Clients dealing with the uncertainty of the economy also are seeking as much flexibility as they can get when making long-term commitments, Mr. Donchin said.
“This year the networks were true partners to the extent that they worked with us and gave us shorter notification dates [for canceling commercials reserved in last year’s upfront],” Mr. Donchin said. “It’s not like what we have doesn’t work.”
But Mr. Donchin said he expects both the networks and marketers to come up with new ideas designed to protect clients on pricing while giving the networks the ability to estimate what their revenues will be.
If sellers resist cutting prices, it could be a long summer for buyers.
“I’m like everybody else … I don’t want this thing to drag out that long,” Mr. Donchin said.
But Mr.
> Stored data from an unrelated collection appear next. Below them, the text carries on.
theorem Plan.stores_nodup (p : Plan) : p.stores.Nodup := by
  unfold Plan.stores Plan.sides
  rcases p.fromSide with _ | a <;> rcases p.toSide with _ | b <;> simp [List.eraseDups_cons]
  by_cases h : (b.source, b.store) = (a.source, a.store)
  · simp [h, List.filter]
  · simp only [List.filter, Prod.mk.injEq] at h ⊢
    split <;> simp_all [List.eraseDups_cons]

theorem Plan.stores_count (p : Plan) (x) : p.stores.count x = oneIf (p.stores.contains x) := by
  have hn : p.stores.Nodup := Plan.stores_nodup p
  unfold oneIf
  by_cases h : x ∈ p.stores
  · rw [List.count_eq_one_of_mem hn h]; simp [h]
  · rw [List.count_eq_zero_of_not_mem h]; simp [h]

def planCount (p : Option Plan) (x : Fin 4 × Nat) : Nat := oneIf (p.any fun pl => pl.stores.contains x)

theorem pinPlan_at (ss : Vector Source 4) (p : Option Plan) (i n) : pinAt (pinPlan ss p) i n = (pinAt ss i n).map (· + planCount p (i,n)) := by
  unfold pinPlan
  rw [onStore_pin_at]
  cases p with
  | none => simp [planCount, oneIf]
  | some p => simp [planCount, Plan.stores_count]
theorem releasePlan_at (ss : Vector Source 4) (p : Option Plan) (i n) : pinAt (releasePlan ss p) i n = (pinAt ss i n).map (· - planCount p (i,n)) := by
  unfold releasePlan
  rw [onStore_release_at]
  cases p with
  | none => simp [planCount, oneIf]
  | some p => simp [planCount, Plan.stores_count]
theorem pinPlan_length (ss : Vector Source 4) (p : Option Plan) (i : Fin 4) : (pinPlan ss p)[i].stores.length = ss[i].stores.length := pin_length _ _ _ _ rfl
theorem releasePlan_length (ss : Vector Source 4) (p : Option Plan) (i : Fin 4) : (releasePlan ss p)[i].stores.length = ss[i].stores.length := release_length _ _ _ _ rfl

theorem State.namedBy_eq (s : State) (i p) : s.namedBy i p = planCount s.views[(0 : Fin 2)].plan (i,p) + planCount s.views[(1: Fin 2)].plan (i,p) := by
  unfold State.namedBy
  have : s.views.toList = [s.views[(0:Fin 2)], s.views[(1:Fin 2)]] := by
    apply List.ext_getElem
    · simp
    · intro n h1 h2
      simp at h2
      match n, h2 with
      | 0, _ => simp
      | 1, _ => simp
  rw [this]
  simp [List.countP_cons, View.names, planCount, oneIf]
  omega

theorem State.namedBy_sum (s : State) (v : Fin 2) (i p) : s.namedBy i p = planCount s.views[v].plan (i,p) + planCount s.views[otherView v].plan (i,p) := by
  rw [State.namedBy_eq]
  match v with
  | 0 => rfl
  | 1 => exact Nat.add_comm _ _

theorem Source.Kept.pinAt_set (ss : Vector Source 4) (j : Fin 4) (b : Source) (k : ss[j].Kept b) (i p) : pinAt (ss.set j.val b j.isLt) i p = pinAt ss i p := by
  unfold pinAt
  rw [vector_get_set]
  split
  · next h =>
    subst h
    have := congrArg (fun l => l[p]?) k.pins
    simpa [Source.pinList] using this
  · rfl

end Sys2Proof.Machine
end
Novenstern said that if total spending at the upfront market really is down 20%, prices will drop.
“When you’re in a buyers’ marketplace like we think this is going to turn out to be, it’s tougher to find the bottom,” Mr. Novenstern said. “You find the bottom of a sellers’ marketplace real fast. They say, ‘No, we’re not going any lower than that.’ You either do the deal or walk away.”
And a buyers’ market could get done in a rush.
“You’re going to see [networks] going for volume, and it will happen real fast,” Mr. Novenstern said. “Once one volume play comes in, then everyone’s going to run in to get the money.”
Higher Price Points
Mr. Novenstern said most clients will be negotiating off of base prices with the broadcast networks that were set a bit higher than they should have been during last year’s upfront—another year when buyers were hoping for flat pricing at worst.
“The industry probably paid 4% more than they should have last year because all of the networks saw the money coming in from scatter,” he said. “We didn’t know it was coming in from scatter. We just said, ‘You’ve got to be kidding me. There’s that much money out there. We’re in a recession … no way.’”
Mr. Steinlauf takes a different lesson from last year’s market.
“Wouldn’t you think that this would have been a year where the scatter pricing would have tumbled from the broadcast upfront with such a change in the economic climate? And it’s not happening,” he said. “So I think that sends a signal now to the advertisers going into this broadcast upfront process that they did pretty well last year, even though they complained: ‘Why did we pay 7%, 8%, 9% CPM increases right before the economy tanked?’ It still turns out that those deals held up.”